There has also been widespread speculation that President Jacob Zuma has made nuclear procurement commitments to the Russians and that it was his eagerness to make good on these promises that he replaced Joemat-Pettersson with Mmamoloko Kubayi. Kubayi said on Wednesday she had directed her department to study the judgment and would engage with relevant parties including Parliament on the matter.
Judge Bozalek declared the nuclear cooperation agreements with Russia, US and South Korea invalid and unconstitutional because they had not been properly approved by both houses of Parliament. They also declared the determinations under the Electricity Regulation Act which lay the basis for Eskom’s nuclear buil programme to be unlawful.

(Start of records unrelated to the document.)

theorem refChange_within {K : Nat} {b s : State} (hk : K &&& 2305845208241143936 = 2305845208241143936) (h : Within K b s) :
    Within K b (refChange s) := by
  unfold refChange
  repeat' (first
    | with_reducible assumption | with_reducible refine State_took_within ?_ ?_
    | with_reducible refine slewStart_within ?_ ?_ | exact mask_sub hk rfl | with_reducible refine Within.ite ?_ ?_
    | split | dsimp -proj only | with_reducible refine Within.u_trl ?_ ?_)

theorem firstCycle_within {K : Nat} {b s : State} (hk : K &&& 2305845208241143808 = 2305845208241143808) (h : Within K b s) :
    Within K b (firstCycle s) := by
  unfold firstCycle
  repeat' (first
    | with_reducible assumption | with_reducible refine Within.wr (i := 41) (by simp [Blk_ite]) (by decide) ?_ ?_ ?_
    | exact mask_sub hk rfl | with_reducible refine Within.ite ?_ ?_ | split | dsimp -proj only
    | with_reducible refine Within.u_trl ?_ ?_)

theorem lockSet_within {K : Nat} {b s : State} (hk : K &&& 3494795509866962944 = 3494795509866962944) (h : Within K b s) :
    Within K b (lockSet s) := by
  unfold lockSet
  repeat' (first
    | with_reducible assumption | with_reducible refine Within.wr (i := 41) (by simp [Blk_ite]) (by decide) ?_ ?_ ?_
    | with_reducible refine State_degrade_within ?_ ?_ | with_reducible refine firstCycle_within ?_ ?_
    | with_reducible refine setInc_within ?_ ?_ | exact mask_sub hk rfl | with_reducible refine Within.ite ?_ ?_
    | split | dsimp -proj only | with_reducible refine Within.u_trl ?_ ?_)

theorem srcTake_within {K : Nat} {b s : State} {a2 a3 a4} (hk : K &&& 3494795509866962944 = 3494795509866962944) (h : Within K b s) :
    Within K b (srcTake s a2 a3 a4) := by
  unfold srcTake
  repeat' (first
    | with_reducible assumption | with_reducible refine Within.wr (i := 41) (by simp [Blk_ite]) (by decide) ?_ ?_ ?_
    | with_reducible refine slewStart_within ?_ ?_ | with_reducible refine lockSet_within ?_ ?_
    | with_reducible refine setFreq_within ?_ ?_ | exact mask_sub hk rfl | with_reducible refine Within.ite ?_ ?_
    | split | dsimp -proj only)

theorem enterHoldover_within {K : Nat} {b s : State} (hk : K &&& 2305845208241143808 = 2305845208241143808) (h : Within K b s) :
    Within K b (enterHoldover s) := by
  unfold enterHoldover
  repeat' (first
    | with_reducible assumption | with_reducible refine Within.wr (i := 41) (by simp [Blk_ite]) (by decide) ?_ ?_ ?_
    | with_reducible refine setFreq_within ?_ ?_ | exact mask_sub hk rfl | with_reducible refine Within.ite ?_ ?_
    | split | dsimp -proj only | with_reducible refine Within.u_trl ?_ ?_)

theorem sourceGone_within {K : Nat} {b s : State} {a2} (hk : K &&& 3494795509866962944 = 3494795509866962944) (h : Within K b s) :
    Within K b (sourceGone s a2) := by
  unfold sourceGone
  repeat' (first
    | with_reducible assumption | with_reducible refine enterHoldover_within ?_ ?_
    | with_reducible refine srcTake_within ?_ ?_ | exact mask_sub hk rfl | with_reducible refine Within.ite ?_ ?_
    | split | dsimp -proj only)

theorem trlCtlWrite_within {K : Nat} {b s : State} {a2} (hk : K &&& 4611683819408334976 = 4611683819408334976) (h : Within K b s) :
    Within K b (trlCtlWrite s a2) := by
  unfold trlCtlWrite
  repeat' (first
    | with_reducible assumption | with_reducible refine Within.put (i := 41) (by simp [Blk_ite]) (by decide) ?_ ?_ ?_
    | with_reducible refine setFreq_within ?_ ?_ | with_reducible refine enterHoldover_within ?_ ?_
    | with_reducible refine srcTake_within ?_ ?_ | with_reducible refine sourceGone_within ?_ ?_
    | with_reducible refine slewScale_within ?_ ?_ | with_reducible refine refChange_within ?_ ?_
    | with_reducible refine State_writeWord_within ?_ ?_ | exact mask_sub hk rfl
    | with_reducible refine Within.ite ?_ ?_ | split | dsimp -proj only)

theorem trlOfsWrite_within {K : Nat} {b s : State} {a2} (hk : K &&& 2305845208241143808 = 2305845208241143808) (h : Within K b s) :
    Within K b (trlOfsWrite s a2) := by
  unfold trlOfsWrite
  repeat' (first
    | with_reducible assumption | with_reducible refine Within.put (i := 41) (by simp [Blk_ite]) (by decide) ?_ ?_ ?_
    | with_reducible refine slewStart_within ?_ ?_ | exact mask_sub hk rfl | with_reducible refine Within.ite ?_ ?_
    | split | dsimp -proj only)

theorem trlWrite_within {K : Nat} {b s : State} {a2 a3 a4} (hk : K &&& 4611683819408335232 = 4611683819408335232) (h : Within K b s) :
    Within K b (trlWrite s a2 a3 a4) := by
  unfold trlWrite
  repeat' (first
    | with_reducible assumption | with_reducible refine State_writeWord_within ?_ ?_
    | with_reducible refine trlOfsWrite_within ?_ ?_ | with_reducible refine trlCtlWrite_within ?_ ?_
    | with_reducible refine State_status_within ?_ ?_ | exact mask_sub hk rfl | with_reducible refine Within.ite ?_ ?_
    | split | dsimp -proj only)

theorem winTrl_within {K : Nat} {b s : State} {a2 a3 a4} (hk : K &&& 23058427893117894530 = 23058427893117894530) (h : Within K b s) :
    Within K b (winTrl s a2 a3 a4) := by
  unfold winTrl
  repeat' (first
    | with_reducible assumption | with_reducible refine trlWrite_within ?_ ?_
    | with_reducible refine powWriteOther_within ?_ ?_ | with_reducible refine powWriteEst_within ?_ ?_
    | with_reducible refine powWriteCfg_within ?_ ?_ | with_reducible refine trlPartWrite_within ?_ ?_
    | with_reducible refine slotWrite_within ?_ ?_ | with_reducible refine slotCtlWrite_within ?_ ?_
    | exact mask_sub hk rfl | with_reducible refine Within.ite ?_ ?_ | split | dsimp -proj only)

theorem ptStep_within {K : Nat} {b s : State} {a2} (hk : K &&& 2305847407268593664 = 2305847407268593664) (h : Within K b s) :
    Within K b (ptStep s a2) := by
  unfold ptStep
  repeat' (first
    | with_reducible assumption | with_reducible refine Within.wr (i := 42) (by simp [Blk_ite]) (by decide) ?_ ?_ ?_
    | exact mask_sub hk rfl | with_reducible refine Within.ite ?_ ?_ | split | dsimp -proj only
    | with_reducible refine Within.u_pt ?_ ?_)

theorem ptUpdate_within {K : Nat} {b s : State} {a2} (hk : K &&& 2305847407268593664 = 2305847407268593664) (h : Within K b s) :
    Within K b (ptUpdate s a2) := by
  unfold ptUpdate
  repeat' (first
    | with_reducible assumption | with_reducible refine Within.wr (i := 42) (by simp [Blk_ite]) (by decide) ?_ ?_ ?_
    | with_reducible refine Within.wrI (i := 42) (by simp [Blk_ite]) (by decide) ?_ ?_ ?_
    | with_reducible refine ptRate_within ?_ ?_ | exact mask_sub hk rfl | with_reducible refine Within.ite ?_ ?_
    | split | dsimp -proj only | with_reducible refine Within.u_pt ?_ ?_)

theorem ptOffset_within {K : Nat} {b s : State} {a2 a3} (hk : K &&& 2305847407268593920 = 2305847407268593920) (h : Within K b s) :
    Within K b (ptOffset s a2 a3) := by
  unfold ptOffset
  repeat' (first
    | with_reducible assumption | with_reducible refine Within.wr (i := 42) (by simp [Blk_ite]) (by decide) ?_ ?_ ?_
    | with_reducible refine ptUpdate_within ?_ ?_ | with_reducible refine ptStep_within ?_ ?_
    | with_reducible refine State_status_within ?_ ?_ | exact mask_sub hk rfl | with_reducible refine Within.ite ?_ ?_
    | split | dsimp -proj only)

theorem ptSetGo_within {K : Nat} {b s : State} {a2} (hk : K &&& 2305847407268593920 = 2305847407268593920) (h : Within K b s) :
    Within K b (ptSetGo s a2) := by
  unfold ptSetGo
  repeat' (first
    | with_reducible assumption | with_reducible refine ptStep_within ?_ ?_
    | with_reducible refine State_status_within ?_ ?_ | exact mask_sub hk rfl | with_reducible refine Within.ite ?_ ?_
    | split | dsimp -proj only)

theorem ptWrite_within {K : Nat} {b s : State} {a2 a3 a4} (hk : K &&& 4611683819412521216 = 4611683819412521216) (h : Within K b s) :
    Within K b (ptWrite s a2 a3 a4) := by
  unfold ptWrite
  repeat' (first
    | with_reducible assumption
    | with_reducible refine Within.hostWr (i := 42) (by simp [Blk_ite]) (by decide) ?_ ?_ ?_
    | with_reducible refine State_writeWord_within ?_ ?_ | with_reducible refine canrefSlot_within ?_ ?_
    | with_reducible refine ptSetGo_within ?_ ?_ | with_reducible refine ptOffset_within ?_ ?_
    | with_reducible refine State_status_within ?_ ?_ | exact mask_sub hk rfl | with_reducible refine Within.ite ?_ ?_
    | split | dsimp -proj only)

theorem latNodesWrite_within {K : Nat} {b s : State} {a2 a3} (hk : K &&& 21941581365047736834 = 21941581365047736834) (h : Within K b s) :
    Within K b (latNodesWrite s a2 a3) := by
  unfold latNodesWrite
  repeat' (first
    | with_reducible assumption | with_reducible refine Within.wr (i := 43) (by simp [Blk_ite]) (by decide) ?_ ?_ ?_
    | with_reducible refine latSetEn_within ?_ ?_ | exact mask_sub hk rfl | with_reducible refine Within.ite ?_ ?_
    | split | dsimp -proj only)

theorem latEnumSend_within {K : Nat} {b s : State} {a2 a3 a4} (hk : K &&& 33554944 = 33554944) (h : Within K b s) :
    Within K b (latEnumSend s a2 a3 a4) := by
  unfold latEnumSend
  repeat' (first
    | with_reducible assumption | with_reducible refine latSend_within ?_ ?_ | exact mask_sub hk rfl
    | with_reducible refine Within.ite ?_ ?_ | split | dsimp -proj only)

theorem latEnumStart_within {K : Nat} {b s : State} {a2 a3} (hk : K &&& 2305851805340271104 = 2305851805340271104) (h : Within K b s) :
    Within K b (latEnumStart s a2 a3) := by
  unfold latEnumStart
  repeat' (first
    | with_reducible assumption | with_reducible refine Within.wr (i := 43) (by simp [Blk_ite]) (by decide) ?_ ?_ ?_
    | with_reducible refine latEnumSend_within ?_ ?_ | with_reducible refine State_setRing_within ?_ ?_
    | exact mask_sub hk rfl | with_reducible refine Within.ite ?_ ?_ | split | dsimp -proj only)

theorem latPings_within {K : Nat} {b s : State} {a2 a3 a4 a5} (hk : K &&& 33554944 = 33554944) (h : Within K b s) :
    Within K b (latPings s a2 a3 a4 a5) := by
  induction a5 generalizing s a2 a3 a4 with
  | zero => exact h
  | succ _ ih =>
  unfold latPings
  repeat' (first
    | with_reducible assumption | with_reducible refine ih ?_ | with_reducible refine latSend_within ?_ ?_
    | exact mask_sub hk rfl | with_reducible refine Within.ite ?_ ?_ | split | dsimp -proj only)

theorem latMeasure_within {K : Nat} {b s : State} {a2 a3 a4} (hk : K &&& 33554944 = 33554944) (h : Within K b s) :
    Within K b (latMeasure s a2 a3 a4) := by
  unfold latMeasure
  repeat' (first
    | with_reducible assumption | with_reducible refine State_setRing_within ?_ ?_
    | with_reducible refine latPings_within ?_ ?_ | exact mask_sub hk rfl | with_reducible refine Within.ite ?_ ?_
    | split | dsimp -proj only)

theorem latMeasureNode_within {K : Nat} {b s : State} {a1 a2} (hk : K &&& 33554944 = 33554944) (h : Within K b s) :
    Within K b (latMeasureNode a1 a2 s) := by
  unfold latMeasureNode
  repeat' (first
    | with_reducible assumption | with_reducible refine latMeasure_within ?_ ?_ | exact mask_sub hk rfl
    | with_reducible refine Within.ite ?_ ?_ | split | dsimp -proj only)
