-- ==== Sys2Proof/Laws/FrameOps5.lean ====
section
/-! SUPPORT. What each operation can change: one lemma an operation, by its own steps (part 5). -/

set_option linter.all false

namespace Sys2Proof.Machine

theorem latTake_within {K : Nat} {b s : State} {a2 a3 a4} (hk : K &&& 33554434 = 33554434) (h : Within K b s) :
    Within K b (latTake s a2 a3 a4) := by
  unfold latTake
  repeat' (first
    | with_reducible assumption | with_reducible refine latTemp_within ?_ ?_
    | with_reducible refine latCell_within ?_ ?_ | with_reducible refine latNote_within ?_ ?_
    | with_reducible refine Within.forN (fun _ _ _ _ => ?_) ?_ | with_reducible refine State_setRing_within ?_ ?_
    | exact mask_sub hk rfl | with_reducible refine Within.ite ?_ ?_ | split | dsimp -proj only
    | with_reducible refine Within.u_lat ?_ ?_)

theorem latSegment_within {K : Nat} {b s : State} {a1 a2 a3 a5} (hk : K &&& 2305851805340271106 = 2305851805340271106) (h : Within K b s) :
    Within K b (latSegment a1 a2 a3 s a5) := by
  unfold latSegment
  repeat' (first
    | with_reducible assumption
    | with_reducible refine Within.incSat (i := 43) (by simp [Blk_ite]) (by decide) ?_ ?_ ?_
    | with_reducible refine latRead_within ?_ ?_ | with_reducible refine latTake_within ?_ ?_
    | with_reducible refine State_setRing_within ?_ ?_ | with_reducible refine latReadAll_within ?_ ?_
    | with_reducible refine latEnumStart_within ?_ ?_ | with_reducible refine latCrcErr_within ?_ ?_
    | exact mask_sub hk rfl | with_reducible refine Within.ite ?_ ?_ | split | dsimp -proj only)

theorem latBreak_within {K : Nat} {b s : State} {a2} (hk : K &&& 20752631063421917698 = 20752631063421917698) (h : Within K b s) :
    Within K b (latBreak s a2) := by
  unfold latBreak
  repeat' (first
    | with_reducible assumption | with_reducible refine Within.wr (i := 43) (by simp [Blk_ite]) (by decide) ?_ ?_ ?_
    | with_reducible refine Within.setBit (i := 43) (by simp [Blk_ite]) (by decide) ?_ ?_ ?_
    | with_reducible refine latRecord_within ?_ ?_ | with_reducible refine State_setRing_within ?_ ?_
    | exact mask_sub hk rfl | with_reducible refine Within.ite ?_ ?_ | split | dsimp -proj only)

theorem latListenEnd_within {K : Nat} {b s : State} {a1} (hk : K &&& 2305851805340271104 = 2305851805340271104) (h : Within K b s) :
    Within K b (latListenEnd a1 s) := by
  unfold latListenEnd
  repeat' (first
    | with_reducible assumption | with_reducible refine Within.wr (i := 43) (by simp [Blk_ite]) (by decide) ?_ ?_ ?_
    | with_reducible refine latEnumStart_within ?_ ?_ | with_reducible refine State_setRing_within ?_ ?_
    | exact mask_sub hk rfl | with_reducible refine Within.ite ?_ ?_ | split | dsimp -proj only)

theorem latCommand_within {K : Nat} {b s : State} {a2 a3} (hk : K &&& 256 = 256)
    (h2 : ∀ t, Within K b t → Within K b (a3 t)) (h : Within K b s) : Within K b (latCommand s a2 a3) :=
  Within.ite (State_status_within (mask_sub hk rfl) h) (State_status_within (mask_sub hk rfl) (h2 _ h))

theorem latFarEnd_within {K : Nat} {b s : State} {a2 a3 a4} (hk : K &&& 512 = 512) (h : Within K b s) :
    Within K b (latFarEnd s a2 a3 a4) := by
  unfold latFarEnd
  repeat' (first
    | with_reducible assumption | with_reducible refine State_emit_within ?_ ?_ | exact mask_sub hk rfl
    | with_reducible refine Within.ite ?_ ?_ | split | dsimp -proj only)

theorem latNodeEnum_within {K : Nat} {b s : State} {a1 a2 a3} (hk : K &&& 2305851805306716160 = 2305851805306716160) (h : Within K b s) :
    Within K b (latNodeEnum a1 a2 a3 s) := by
  unfold latNodeEnum
  repeat' (first
    | with_reducible assumption | with_reducible refine Within.wrB (i := 43) (by simp [Blk_ite]) (by decide) ?_ ?_ ?_
    | with_reducible refine Within.wr (i := 43) (by simp [Blk_ite]) (by decide) ?_ ?_ ?_ | exact mask_sub hk rfl
    | with_reducible refine Within.ite ?_ ?_ | split | dsimp -proj only)

theorem latDescribe_within {K : Nat} {b s : State} {a2} (hk : K &&& 33554944 = 33554944) (h : Within K b s) :
    Within K b (latDescribe s a2) := by
  unfold latDescribe
  repeat' (first
    | with_reducible assumption | with_reducible refine latDescribeNode_within ?_ ?_
    | with_reducible refine Within.forN (fun _ _ _ _ => ?_) ?_ | with_reducible refine latMeasureAll_within ?_ ?_
    | exact mask_sub hk rfl | with_reducible refine Within.ite ?_ ?_ | split | dsimp -proj only)

theorem latEvaluate_within {K : Nat} {b s : State} {a2 a3} (hk : K &&& 21941581365047736834 = 21941581365047736834) (h : Within K b s) :
    Within K b (latEvaluate s a2 a3) := by
  unfold latEvaluate
  repeat' (first
    | with_reducible assumption | with_reducible refine Within.wrB (i := 43) (by simp [Blk_ite]) (by decide) ?_ ?_ ?_
    | with_reducible refine Within.wr (i := 43) (by simp [Blk_ite]) (by decide) ?_ ?_ ?_
    | with_reducible refine latDegrade_within ?_ ?_ | with_reducible refine latEnumStart_within ?_ ?_
    | with_reducible refine latRecord_within ?_ ?_ | with_reducible refine latDescribe_within ?_ ?_
    | with_reducible refine latNodeEnum_within ?_ ?_ | with_reducible refine Within.forN (fun _ _ _ _ => ?_) ?_
    | with_reducible refine State_setRing_within ?_ ?_ | exact mask_sub hk rfl | with_reducible refine Within.ite ?_ ?_
    | split | dsimp -proj only)

theorem latMeasured_within {K : Nat} {b s : State} {a2 a3 a4 a5} (hk : K &&& 21941581365047736962 = 21941581365047736962) (h : Within K b s) :
    Within K b (latMeasured s a2 a3 a4 a5) := by
  unfold latMeasured
  repeat' (first
    | with_reducible assumption | with_reducible refine Within.wr (i := 43) (by simp [Blk_ite]) (by decide) ?_ ?_ ?_
    | with_reducible refine latSend_within ?_ ?_ | with_reducible refine State_setRing_within ?_ ?_
    | with_reducible refine latRecord_within ?_ ?_ | with_reducible refine latDegrade_within ?_ ?_
    | with_reducible refine State_took_within ?_ ?_ | exact mask_sub hk rfl | with_reducible refine Within.ite ?_ ?_
    | split | dsimp -proj only)

theorem latUid_within {K : Nat} {b s : State} {a2 a3} (hk : K &&& 20752631063421917738 = 20752631063421917738) (h : Within K b s) :
    Within K b (latUid s a2 a3) := by
  unfold latUid
  repeat' (first
    | with_reducible assumption | with_reducible refine Within.wr (i := 43) (by simp [Blk_ite]) (by decide) ?_ ?_ ?_
    | with_reducible refine latRecord_within ?_ ?_ | with_reducible refine latMapStore_within ?_ ?_
    | with_reducible refine State_setRing_within ?_ ?_ | exact mask_sub hk rfl | with_reducible refine Within.ite ?_ ?_
    | split | dsimp -proj only)

theorem latFault_within {K : Nat} {b s : State} {a2 a3 a4 a5} (hk : K &&& 21941581365047736834 = 21941581365047736834) (h : Within K b s) :
    Within K b (latFault s a2 a3 a4 a5) := by
  unfold latFault
  repeat' (first
    | with_reducible assumption | with_reducible refine Within.wr (i := 43) (by simp [Blk_ite]) (by decide) ?_ ?_ ?_
    | with_reducible refine latDegrade_within ?_ ?_ | with_reducible refine latMeasure_within ?_ ?_
    | with_reducible refine latEnumStart_within ?_ ?_ | with_reducible refine latRead_within ?_ ?_
    | with_reducible refine latRecord_within ?_ ?_ | with_reducible refine State_setRing_within ?_ ?_
    | exact mask_sub hk rfl | with_reducible refine Within.ite ?_ ?_ | split | dsimp -proj only)

theorem convPut_within {K : Nat} {b s : State} {a2 a3 a4 a5 a6 a7} (hk : K &&& 2 = 2) (h : Within K b s) :
    Within K b (convPut s a2 a3 a4 a5 a6 a7) := by
  unfold convPut
  repeat' (first
    | with_reducible assumption | with_reducible refine State_putBytes_within ?_ ?_ | exact mask_sub hk rfl
    | with_reducible refine Within.ite ?_ ?_ | split | dsimp -proj only)

theorem msrAccept_within {K : Nat} {b s : State} {a2 a3 a4} (hk : K &&& 2305860601466847234 = 2305860601466847234) (h : Within K b s) :
    Within K b (msrAccept s a2 a3 a4) := by
  unfold msrAccept
  repeat' (first
    | with_reducible assumption | with_reducible refine Within.wr (i := 44) (by simp [Blk_ite]) (by decide) ?_ ?_ ?_
    | with_reducible refine convPut_within ?_ ?_ | with_reducible refine State_setLink_within ?_ ?_
    | exact mask_sub hk rfl | with_reducible refine Within.ite ?_ ?_ | split | dsimp -proj only)

theorem msrMeasured_within {K : Nat} {b s : State} {a2 a3} (hk : K &&& 2305860601466847360 = 2305860601466847360) (h : Within K b s) :
    Within K b (msrMeasured s a2 a3) := by
  unfold msrMeasured
  repeat' (first
    | with_reducible assumption | with_reducible refine Within.wr (i := 44) (by simp [Blk_ite]) (by decide) ?_ ?_ ?_
    | with_reducible refine State_setLink_within ?_ ?_ | with_reducible refine msrCtl_within ?_ ?_
    | with_reducible refine State_took_within ?_ ?_ | exact mask_sub hk rfl | with_reducible refine Within.ite ?_ ?_
    | split | dsimp -proj only)

theorem msrRead_within {K : Nat} {b s : State} {a2 a3 a4} (hk : K &&& 2305860601466847232 = 2305860601466847232) (h : Within K b s) :
    Within K b (msrRead s a2 a3 a4) := by
  unfold msrRead
  repeat' (first
    | with_reducible assumption | with_reducible refine Within.wr (i := 44) (by simp [Blk_ite]) (by decide) ?_ ?_ ?_
    | with_reducible refine msrMeasure_within ?_ ?_ | with_reducible refine State_setLink_within ?_ ?_
    | exact mask_sub hk rfl | with_reducible refine Within.ite ?_ ?_ | split | dsimp -proj only)

theorem dumpClose_within {K : Nat} {b s : State} {a2 a3} (hk : K &&& 2 = 2) (h : Within K b s) :
    Within K b (dumpClose s a2 a3) := by
  unfold dumpClose
  repeat' (first
    | with_reducible assumption | with_reducible refine State_putBytes_within ?_ ?_ | exact mask_sub hk rfl
    | with_reducible refine Within.ite ?_ ?_ | split | dsimp -proj only)

theorem hostRead_within {K : Nat} {b s t1 : State} {a2 a3} (hk : K &&& 20757125871217679106 = 20757125871217679106) (h : Within K b s) (ht1 : Within K b t1) :
    Within K b (hostRead s a2 a3 t1) := by
  unfold hostRead
  repeat' (first
    | with_reducible assumption | with_reducible refine hostRow_within ?_ ?_ ?_ | exact mask_sub hk rfl
    | with_reducible refine Within.ite ?_ ?_ | split | dsimp -proj only)

theorem spillStore_within {K : Nat} {b s : State} {a2 a3} (hk : K &&& 2 = 2) (h : Within K b s) :
    Within K b (spillStore s a2 a3) := by
  unfold spillStore
  repeat' (first
    | with_reducible assumption | with_reducible refine State_putBytes_within ?_ ?_ | exact mask_sub hk rfl
    | with_reducible refine Within.ite ?_ ?_ | split | dsimp -proj only)

theorem tilFlag_within {K : Nat} {b s : State} {a2} {i : Nat} (hf : Blk a2 i) (hi : i ≠ 0) (hki : K &&& 2 ^ i = 2 ^ i) (hk : K &&& 3494863679852126208 = 3494863679852126208) (h : Within K b s) :
    Within K b (tilFlag s a2) := by
  unfold tilFlag
  repeat' (first
    | with_reducible assumption | with_reducible refine Within.wr hf hi hki ?_ ?_
    | with_reducible refine tilDegrade_within ?_ ?_ | exact mask_sub hk rfl | with_reducible refine Within.ite ?_ ?_
    | split | dsimp -proj only | with_reducible refine Within.u_til ?_ ?_)

theorem tilStop_within {K : Nat} {b s : State} (hk : K &&& 3494863679852126208 = 3494863679852126208) (h : Within K b s) :
    Within K b (tilStop s) := by
  unfold tilStop
  repeat' (first
    | with_reducible assumption | with_reducible refine Within.wr (i := 46) (by simp [Blk_ite]) (by decide) ?_ ?_ ?_
    | with_reducible refine tilDegrade_within ?_ ?_ | exact mask_sub hk rfl | with_reducible refine Within.ite ?_ ?_
    | split | dsimp -proj only | with_reducible refine Within.u_til ?_ ?_)
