-- ==== Sys2Proof/Laws/FrameExec.lean ====
section
/-! SUPPORT. What each command can change: one lemma a meaning, then all of them together. -/

set_option linter.all false

namespace Sys2Proof.Machine

theorem execVinPowerOn_within {K : Nat} {b s : State} (hk : K &&& 36893488147419103231 = 36893488147419103231) (h : Within K b s) :
    WithinR K b (execVinPowerOn s) := by
  unfold execVinPowerOn
  repeat' (first
    | with_reducible refine WithinR.next ?_ | with_reducible refine WithinR.ite ?_ ?_ | with_reducible assumption
    | with_reducible refine powerOn_within ?_ ?_ | exact mask_sub hk rfl | with_reducible refine Within.ite ?_ ?_
    | split | dsimp -proj only)

theorem execPowerFailWarning_within {K : Nat} {b s : State} (hk : K &&& 27670114014619154994 = 27670114014619154994) (h : Within K b s) :
    WithinR K b (execPowerFailWarning s) := by
  unfold execPowerFailWarning
  repeat' (first
    | with_reducible refine WithinR.next ?_ | with_reducible refine WithinR.ite ?_ ?_ | with_reducible assumption
    | with_reducible refine Within.wr (i := 55) (by simp [Blk_ite]) (by decide) ?_ ?_ ?_
    | with_reducible refine powerFailRecord_within ?_ ?_ | with_reducible refine shutdown_within ?_ ?_
    | exact mask_sub hk rfl | with_reducible refine Within.ite ?_ ?_ | split | dsimp -proj only
    | with_reducible refine Within.u_girth ?_ ?_)

theorem execHoldupOk_within {K : Nat} {b s : State} (hk : K &&& 2341871806234755072 = 2341871806234755072) (h : Within K b s) :
    WithinR K b (execHoldupOk s) := by
  unfold execHoldupOk
  repeat' (first
    | with_reducible refine WithinR.next ?_ | with_reducible refine WithinR.ite ?_ ?_ | with_reducible assumption
    | with_reducible refine Within.wr (i := 55) (by simp [Blk_ite]) (by decide) ?_ ?_ ?_ | exact mask_sub hk rfl
    | with_reducible refine Within.ite ?_ ?_ | split | dsimp -proj only | with_reducible refine Within.u_pom ?_ ?_)

theorem execVinPathClose_within {K : Nat} {b s : State} (hk : K &&& 8192 = 8192) (h : Within K b s) :
    WithinR K b (execVinPathClose s) := by
  unfold execVinPathClose
  repeat' (first
    | with_reducible refine WithinR.next ?_ | with_reducible refine WithinR.ite ?_ ?_ | with_reducible assumption
    | exact mask_sub hk rfl | with_reducible refine Within.ite ?_ ?_ | split | dsimp -proj only
    | with_reducible refine Within.u_girth ?_ ?_)

theorem execFeedUndervoltage_within {K : Nat} {b s : State} {a1} (hk : K &&& 21941854043898296962 = 21941854043898296962) (h : Within K b s) :
    WithinR K b (execFeedUndervoltage a1 s) := by
  unfold execFeedUndervoltage
  repeat' (first
    | with_reducible refine WithinR.next ?_ | with_reducible refine WithinR.ite ?_ ?_ | with_reducible assumption
    | with_reducible refine Within.wr (i := 55) (by simp [Blk_ite]) (by decide) ?_ ?_ ?_
    | with_reducible refine State_degrade_within ?_ ?_ | with_reducible refine lsUnitRecord_within ?_ ?_
    | with_reducible refine lsFeedLost_within ?_ ?_ | with_reducible refine feedChannels_within (fun _ _ _ => ?_) ?_
    | exact mask_sub hk rfl | with_reducible refine Within.ite ?_ ?_ | split | dsimp -proj only
    | with_reducible refine Within.u_girth ?_ ?_)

The judgement means that any preferential status that Russia established with SA for the roll out of a fleet of nuclear plants has been blown out of the water. It was handed down in the case brought by environmental group Earthlife Africa and the South African Faith Communities’ Environment Institute (Safcei). The two NGOs argued that the agreement with Russia contained far-reaching and binding commitments in relation to nuclear procurement which were not present in the other inter-governmental agreements reached with the US and South Korea. The judge agreed.
The judge remarked that the agreement with Russia suggested that "a firm legal commitment by the contracting parties to the strategic partnership" had been made.
"In my view seen as a whole the Russian intergovernmental agreement stands well outside the category of a broad nuclear cooperation agreement and at the very least sets the parties well on their way to a binding, exclusive agreement in relation to the procurement of new reactor plants from that particular country," the judge said.
The preamble to the agreement refers to a "strategic partnership" in the field of nuclear power whereas this was not the case in other nuclear cooperation agreements. The agreement states that the design, construction, operation and decommissioning of the nuclear new build programme will be based on the VVER technology which the judge noted was unique to Russia.
Judge Bozalek highlighted one of the articles of the agreement - noteworthy for its specificity - which provided for collaboration in the construction of two nuclear power plants with VVER reactors with a total capacity of up to 2.4GW at either Koeberg, Thyspunt or Bantamsklip and other plants with a total capacity of up to 7.2GW at other sites. The implementation of these projects, the agreement said, "will" be governed by separate agreements and the parties "shall" agree on the details of the projects.
Another article provides for the establishment of a joint coordination committee to oversee the implementation of the agreement which could involve the participation of third countries but only if both SA and Russia agreed to this.
The South African government also undertook to afford Russia a favourable regime for tax and non-tax payments, fees and compensation for the construction of the new nuclear power plants. This commitment is not found in the other agreements. SA also indemnified Russia from any liability for a nuclear incident related to the plants it constructed which the judge said had "potentially far-reaching implications" for the government and its agencies.
The judge declared that the manner in which Joemat-Pettersson had tabled the nuclear cooperation agreements with the US, Russia and South Korea in Parliament was unconstitutional and unlawful, and set aside them aside.
The nature of the agreements, the judge said, meant they had to be tabled in terms of Section 231 (2) of the Constitution which requires the approval of both houses of Parliament and not section 231 (3 as the minister "irrationally" decided to do. Tabling in terms of Section 231 (3) does not require parliamentary endorsement.